Best WordPress Themes for DIY Users & Agency OwnersUpdated On June 25, 2020 June 24, 2020 -Written By
There are 100s of themes in the WordPress ecosystem. So, how does one make a choice of one single theme that is ideal for a specific websie project or can be used for all client websites within an agency setup?
There is a no single best theme for all WordPress users. However, there can definitely be ‘one’ or more than one theme best suited for your own websites and client projects. This decision-making process starts with matching your technical know-how, website requirements, tools stack, and a few other variables.
Factors to select WordPress Theme
There can be a lot of factors to consider for selecting a WordPress Theme that can be a good fit for you. Here are a few theme aspects to consider to start with this decision making process.
- Does the theme work with my tools like with my choice of a page builder, SEO needs, and other specific requirements?
- Is it SEO friendly with basic schema structure and markup?
- Is it regularly updated in relation to new changes and security updates of the core WordPress?
- How expensive is the theme for building one website or many websites for clients in a web agency setup?
- Is there a community behind the theme for additional help and support for custom feature(s) implementation?
Days of ‘Do it all’ multi-purpose Themes
A few years back, most new users would end up using “do it all” multi-purpose WordPress Themes.
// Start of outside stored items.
-- ==== Sys2Proof/Laws/State.lean ====
section
/-! SUPPORT. One lemma per field per named update of the state, so that no proof unfolds a record update. -/

namespace Sys2Proof.Machine

/-! ### `State.setResult` -/

@[simp] theorem State.setResult_arg0 (s : State) (r : ResultCode) (d : DetailCode) : (s.setResult r d).arg0 = s.arg0 := rfl
@[simp] theorem State.setResult_arg1 (s : State) (r : ResultCode) (d : DetailCode) : (s.setResult r d).arg1 = s.arg1 := rfl
@[simp] theorem State.setResult_arg2 (s : State) (r : ResultCode) (d : DetailCode) : (s.setResult r d).arg2 = s.arg2 := rfl
@[simp] theorem State.setResult_st (s : State) (r : ResultCode) (d : DetailCode) : (s.setResult r d).st = s.st := rfl
@[simp] theorem State.setResult_fault (s : State) (r : ResultCode) (d : DetailCode) : (s.setResult r d).fault = s.fault := rfl
@[simp] theorem State.setResult_result (s : State) (r : ResultCode) (d : DetailCode) : (s.setResult r d).result = r := rfl
@[simp] theorem State.setResult_detail (s : State) (r : ResultCode) (d : DetailCode) : (s.setResult r d).detail = d := rfl
@[simp] theorem State.setResult_faultCause (s : State) (r : ResultCode) (d : DetailCode) : (s.setResult r d).faultCause = s.faultCause := rfl
@[simp] theorem State.setResult_faultHalf (s : State) (r : ResultCode) (d : DetailCode) : (s.setResult r d).faultHalf = s.faultHalf := rfl
@[simp] theorem State.setResult_armed (s : State) (r : ResultCode) (d : DetailCode) : (s.setResult r d).armed = s.armed := rfl
@[simp] theorem State.setResult_pend0 (s : State) (r : ResultCode) (d : DetailCode) : (s.setResult r d).pend0 = s.pend0 := rfl
@[simp] theorem State.setResult_pend1 (s : State) (r : ResultCode) (d : DetailCode) : (s.setResult r d).pend1 = s.pend1 := rfl
@[simp] theorem State.setResult_own0 (s : State) (r : ResultCode) (d : DetailCode) : (s.setResult r d).own0 = s.own0 := rfl
@[simp] theorem State.setResult_own1 (s : State) (r : ResultCode) (d : DetailCode) : (s.setResult r d).own1 = s.own1 := rfl
@[simp] theorem State.setResult_nextEvt (s : State) (r : ResultCode) (d : DetailCode) : (s.setResult r d).nextEvt = s.nextEvt := rfl
@[simp] theorem State.setResult_nextProc (s : State) (r : ResultCode) (d : DetailCode) : (s.setResult r d).nextProc = s.nextProc := rfl
@[simp] theorem State.setResult_cursor (s : State) (r : ResultCode) (d : DetailCode) : (s.setResult r d).cursor = s.cursor := rfl
@[simp] theorem State.setResult_destAddr (s : State) (r : ResultCode) (d : DetailCode) : (s.setResult r d).destAddr = s.destAddr := rfl
@[simp] theorem State.setResult_destLen (s : State) (r : ResultCode) (d : DetailCode) : (s.setResult r d).destLen = s.destLen := rfl
@[simp] theorem State.setResult_cb (s : State) (r : ResultCode) (d : DetailCode) : (s.setResult r d).cb = s.cb := rfl
@[simp] theorem State.setResult_rate (s : State) (r : ResultCode) (d : DetailCode) : (s.setResult r d).rate = s.rate := rfl
@[simp] theorem State.setResult_lastSinc (s : State) (r : ResultCode) (d : DetailCode) : (s.setResult r d).lastSinc = s.lastSinc := rfl
@[simp] theorem State.setResult_lastPcm (s : State) (r : ResultCode) (d : DetailCode) : (s.setResult r d).lastPcm = s.lastPcm := rfl
@[simp] theorem State.setResult_buf (s : State) (r : ResultCode) (d : DetailCode) : (s.setResult r d).buf = s.buf := rfl
@[simp] theorem State.setResult_written (s : State) (r : ResultCode) (d : DetailCode) : (s.setResult r d).written = s.written := rfl
@[simp] theorem State.setResult_delay (s : State) (r : ResultCode) (d : DetailCode) : (s.setResult r d).delay = s.delay := rfl
@[simp] theorem State.setResult_submitted (s : State) (r : ResultCode) (d : DetailCode) : (s.setResult r d).submitted = s.submitted := rfl
@[simp] theorem State.setResult_mem (s : State) (r : ResultCode) (d : DetailCode) : (s.setResult r d).mem = s.mem := rfl
@[simp] theorem State.setResult_rst (s : State) (r : ResultCode) (d : DetailCode) : (s.setResult r d).rst = s.rst := rfl
@[simp] theorem State.setResult_inputs (s : State) (r : ResultCode) (d : DetailCode) : (s.setResult r d).inputs = s.inputs := rfl
@[simp] theorem State.setResult_binding (s : State) (r : ResultCode) (d : DetailCode) : (s.setResult r d).binding = s.binding := rfl
@[simp] theorem State.setResult_draws (s : State) (r : ResultCode) (d : DetailCode) : (s.setResult r d).draws = s.draws := rfl
@[simp] theorem State.setResult_ret (s : State) (r : ResultCode) (d : DetailCode) : (s.setResult r d).ret = s.ret := rfl
@[simp] theorem State.setResult_busData (s : State) (r : ResultCode) (d : DetailCode) : (s.setResult r d).busData = s.busData := rfl
@[simp] theorem State.setResult_queueRun (s : State) (r : ResultCode) (d : DetailCode) : (s.setResult r d).queueRun = s.queueRun := rfl

/-! ### `State.submit` -/

@[simp] theorem State.submit_arg0 (s : State) (cb arg : Word) : (s.submit cb arg).arg0 = s.arg0 := rfl
@[simp] theorem State.submit_arg1 (s : State) (cb arg : Word) : (s.submit cb arg).arg1 = s.arg1 := rfl
@[simp] theorem State.submit_arg2 (s : State) (cb arg : Word) : (s.submit cb arg).arg2 = s.arg2 := rfl
@[simp] theorem State.submit_st (s : State) (cb arg : Word) : (s.submit cb arg).st = s.st := rfl
@[simp] theorem State.submit_fault (s : State) (cb arg : Word) : (s.submit cb arg).fault = s.fault := rfl
@[simp] theorem State.submit_result (s : State) (cb arg : Word) : (s.submit cb arg).result = s.result := rfl
@[simp] theorem State.submit_detail (s : State) (cb arg : Word) : (s.submit cb arg).detail = s.detail := rfl
@[simp] theorem State.submit_faultCause (s : State) (cb arg : Word) : (s.submit cb arg).faultCause = s.faultCause := rfl
@[simp] theorem State.submit_faultHalf (s : State) (cb arg : Word) : (s.submit cb arg).faultHalf = s.faultHalf := rfl
@[simp] theorem State.submit_armed (s : State) (cb arg : Word) : (s.submit cb arg).armed = s.armed := rfl
@[simp] theorem State.submit_pend0 (s : State) (cb arg : Word) : (s.submit cb arg).pend0 = s.pend0 := rfl
@[simp] theorem State.submit_pend1 (s : State) (cb arg : Word) : (s.submit cb arg).pend1 = s.pend1 := rfl
@[simp] theorem State.submit_own0 (s : State) (cb arg : Word) : (s.submit cb arg).own0 = s.own0 := rfl
@[simp] theorem State.submit_own1 (s : State) (cb arg : Word) : (s.submit cb arg).own1 = s.own1 := rfl
@[simp] theorem State.submit_nextEvt (s : State) (cb arg : Word) : (s.submit cb arg).nextEvt = s.nextEvt := rfl
@[simp] theorem State.submit_nextProc (s : State) (cb arg : Word) : (s.submit cb arg).nextProc = s.nextProc := rfl
@[simp] theorem State.submit_cursor (s : State) (cb arg : Word) : (s.submit cb arg).cursor = s.cursor := rfl
@[simp] theorem State.submit_destAddr (s : State) (cb arg : Word) : (s.submit cb arg).destAddr = s.destAddr := rfl
@[simp] theorem State.submit_destLen (s : State) (cb arg : Word) : (s.submit cb arg).destLen = s.destLen := rfl
@[simp] theorem State.submit_cb (s : State) (cb arg : Word) : (s.submit cb arg).cb = s.cb := rfl
@[simp] theorem State.submit_rate (s : State) (cb arg : Word) : (s.submit cb arg).rate = s.rate := rfl
@[simp] theorem State.submit_lastSinc (s : State) (cb arg : Word) : (s.submit cb arg).lastSinc = s.lastSinc := rfl
@[simp] theorem State.submit_lastPcm (s : State) (cb arg : Word) : (s.submit cb arg).lastPcm = s.lastPcm := rfl
@[simp] theorem State.submit_buf (s : State) (cb arg : Word) : (s.submit cb arg).buf = s.buf := rfl
@[simp] theorem State.submit_written (s : State) (cb arg : Word) : (s.submit cb arg).written = s.written := rfl
@[simp] theorem State.submit_delay (s : State) (cb arg : Word) : (s.submit cb arg).delay = s.delay := rfl
@[simp] theorem State.submit_submitted (s : State) (cb arg : Word) : (s.submit cb arg).submitted = s.submitted ++ [⟨cb, arg⟩] := rfl
@[simp] theorem State.submit_mem (s : State) (cb arg : Word) : (s.submit cb arg).mem = s.mem := rfl
@[simp] theorem State.submit_rst (s : State) (cb arg : Word) : (s.submit cb arg).rst = s.rst := rfl
@[simp] theorem State.submit_inputs (s : State) (cb arg : Word) : (s.submit cb arg).inputs = s.inputs := rfl
@[simp] theorem State.submit_binding (s : State) (cb arg : Word) : (s.submit cb arg).binding = s.binding := rfl
@[simp] theorem State.submit_draws (s : State) (cb arg : Word) : (s.submit cb arg).draws = s.draws := rfl
@[simp] theorem State.submit_ret (s : State) (cb arg : Word) : (s.submit cb arg).ret = s.ret := rfl
@[simp] theorem State.submit_busData (s : State) (cb arg : Word) : (s.submit cb arg).busData = s.busData := rfl
@[simp] theorem State.submit_queueRun (s : State) (cb arg : Word) : (s.submit cb arg).queueRun = s.queueRun := rfl
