theorem lt_significand_mul_roundShift (m e : Nat) : m < 2 ^ 24 * 2 ^ roundShift m e := by
  have hle : m.log2 + 1 ≤ 24 + roundShift m e := by unfold roundShift; omega
  calc m < 2 ^ (m.log2 + 1) := Nat.lt_log2_self
    _ ≤ 2 ^ (24 + roundShift m e) := Nat.pow_le_pow_right (by omega) hle
    _ = _ := pow_add ..

/-- The rounded significand fits, and it is normalised unless the value is subnormal. -/
theorem roundDiv_roundShift_normalised (m e : Nat) :
    roundDiv m (roundShift m e) ≤ 2 ^ 24
    ∧ (roundShift m e - e = 0 ∨ 2 ^ 23 ≤ roundDiv m (roundShift m e)) := by
  refine ⟨roundDiv_le (lt_significand_mul_roundShift m e).le, ?_⟩
  rcases (le_roundShift m e).eq_or_lt with heq | hgt
  · exact .inl (by omega)
  · exact .inr (le_roundDiv (roundShift_of_gt hgt))

/-- The exponent and fraction fields of the rounded magnitude, before overflow is cut to infinity. -/
def roundBits (m e : Nat) : Nat := (roundShift m e - e) * 2 ^ 23 + roundDiv m (roundShift m e)

theorem f32Round_eq_pack (neg : Bool) (m e : Nat) :
    f32Round neg m e = f32Pack neg (min (roundBits m e) 0x7F800000) := by
  unfold f32Round
  split
  · next hm =>
    subst hm
    simp [roundBits, roundShift, roundDiv]
  · rfl

theorem f32Finite_round_iff (neg : Bool) (m e : Nat) :
    f32Finite (f32Round neg m e) = true ↔ roundBits m e < 0x7F800000 := by
  rw [f32Round_eq_pack, f32Finite_pack_iff neg (by omega)]
  omega

theorem f32Round_of_finite {neg : Bool} {m e : Nat} (h : f32Finite (f32Round neg m e) = true) :
    f32Round neg m e = f32Pack neg (roundBits m e) := by
  have hlt := (f32Finite_round_iff neg m e).mp h
  rw [f32Round_eq_pack, min_eq_left hlt.le]

/-- A finite rounding stands for its rounded quotient. -/
theorem f32Units_round {neg : Bool} {m e : Nat} (h : f32Finite (f32Round neg m e) = true) :
    f32Units (f32Round neg m e) * 2 ^ e = signedMag neg (roundDiv m (roundShift m e) * 2 ^ roundShift m e) := by
  have hlt := (f32Finite_round_iff neg m e).mp h
  obtain ⟨hq, hnorm⟩ := roundDiv_roundShift_normalised m e
  have hmag : f32Mag (f32Pack neg (roundBits m e)) = roundDiv m (roundShift m e) * 2 ^ (roundShift m e - e) :=
    f32Mag_pack neg hq hnorm (by unfold roundBits at hlt; omega)
  have hpow : (2 : Int) ^ roundShift m e = 2 ^ (roundShift m e - e) * 2 ^ e := by
    rw [← pow_add, Nat.sub_add_cancel (le_roundShift m e)]
  rw [f32Round_of_finite h, f32Units_eq_signedMag, hmag, f32Neg_pack neg (by omega)]
  cases neg <;> simp [signedMag, hpow, mul_assoc]

/-- A magnitude of at most the largest finite one rounds to a finite value. -/
theorem f32Finite_round_of_le (neg : Bool) {m e k : Nat} (hk : k = 253 + e) (h : m ≤ (2 ^ 24 - 1) * 2 ^ k) :
    f32Finite (f32Round neg m e) = true := by
  subst hk
  rw [f32Finite_round_iff]
  have hq := (roundDiv_roundShift_normalised m e).1
  have hshift : roundShift m e ≤ 253 + e := by
    by_contra! hgt
    have hlow := roundShift_of_gt (m := m) (e := e) (by omega)
    have hpow : 2 ^ (253 + e + 1) ≤ 2 ^ roundShift m e := Nat.pow_le_pow_right (by omega) hgt
    have hpos : 0 < 2 ^ (253 + e) := Nat.two_pow_pos _
    rw [pow_succ] at hpow
    omega
  unfold roundBits
  rcases hshift.eq_or_lt with htop | hbelow
  · have hqtop : roundDiv m (roundShift m e) ≤ 2 ^ 24 - 1 := roundDiv_le (by rwa [htop])
    omega
  · omega

/-- `00_scope.md` R18: among the finite values `r` is nearest to the exact value `v`, in units of 2^-(149 + e), and even
where another one is equally near. -/
def IsNearestEven (r : F32) (v : Int) (e : Nat) : Prop :=
  ∀ z : F32, f32Finite z = true →
    (f32Units r * 2 ^ e - v).natAbs ≤ (f32Units z * 2 ^ e - v).natAbs
    ∧ ((f32Units r * 2 ^ e - v).natAbs = (f32Units z * 2 ^ e - v).natAbs →
        f32Units z ≠ f32Units r → r.getLsbD 0 = false)

/-- Against a value of significand `c` and exponent `j`: where `2^(j+e)` is a multiple of the rounding step, the rounded
quotient is the nearest multiple of that step; otherwise the value lies below the binade of `m`, whose lower end is
a multiple of the step. -/
theorem roundDiv_nearest_value {m e : Nat} {v : Int} {c j : Nat} (hc : c < 2 ^ 24) (hv : v.natAbs = c * 2 ^ j) :
    (roundDiv m (roundShift m e) * 2 ^ roundShift m e - m : Int).natAbs ≤ (v * 2 ^ e - m).natAbs
    ∧ ((roundDiv m (roundShift m e) * 2 ^ roundShift m e - m : Int).natAbs = (v * 2 ^ e - m).natAbs →
        v * 2 ^ e ≠ roundDiv m (roundShift m e) * 2 ^ roundShift m e → roundDiv m (roundShift m e) % 2 = 0) := by
  rcases Nat.lt_or_ge (j + e) (roundShift m e) with hlow | hmult
  · have hbinade := roundShift_of_gt (m := m) (e := e) (by omega)
    have hnear := (roundDiv_nearest_multiple m (roundShift m e) (2 ^ 23)).1
    have hsmall : (v * 2 ^ e).natAbs < 2 ^ 23 * 2 ^ roundShift m e := by
      rw [Int.natAbs_mul, Int.natAbs_pow, hv, mul_assoc]
      calc c * (2 ^ j * 2 ^ e) < 2 ^ 24 * (2 ^ j * 2 ^ e) := by gcongr
        _ = 2 ^ 23 * 2 ^ (j + e + 1) := by ring
        _ ≤ 2 ^ 23 * 2 ^ roundShift m e := by gcongr <;> omega
    have hcast : ((2 ^ 23 * 2 ^ roundShift m e : Nat) : Int) = 2 ^ 23 * 2 ^ roundShift m e := by push_cast; rfl
    omega
  · obtain ⟨w, hw⟩ : (2 : Int) ^ roundShift m e ∣ v * 2 ^ e := by
      rw [← Int.natAbs_dvd_natAbs, Int.natAbs_mul, hv, Int.natAbs_pow, Int.natAbs_pow, mul_assoc]
      exact ((pow_dvd_pow 2 hmult).trans (pow_add 2 j e).dvd).mul_left c
    have hnear := roundDiv_nearest_multiple m (roundShift m e) w
    rw [hw, mul_comm _ w]
    exact ⟨hnear.1, fun htie hne => hnear.2 htie (by rintro rfl; exact hne rfl)⟩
Those themes are still around but with changes in the WordPress ecosystem and more page builder usage – their popularity has gone down by a big stretch.
Another practice of buying pre-made template themes from places like Theme Forest for specific niche client projects has faded. While such themes can still build you a fancy looking WordPress website but how efficient and neat it would be under the hood? Well, not much – hence I don’t prefer to wander on this theme choice path.
Themes for Page Builder Users
If you plan to use a page builder or already using one, then there are a lot of solid base WordPress theme option. If you are a non-page builder user and love the manual code route, you can still consider using these themes as they are lean and neatly coded.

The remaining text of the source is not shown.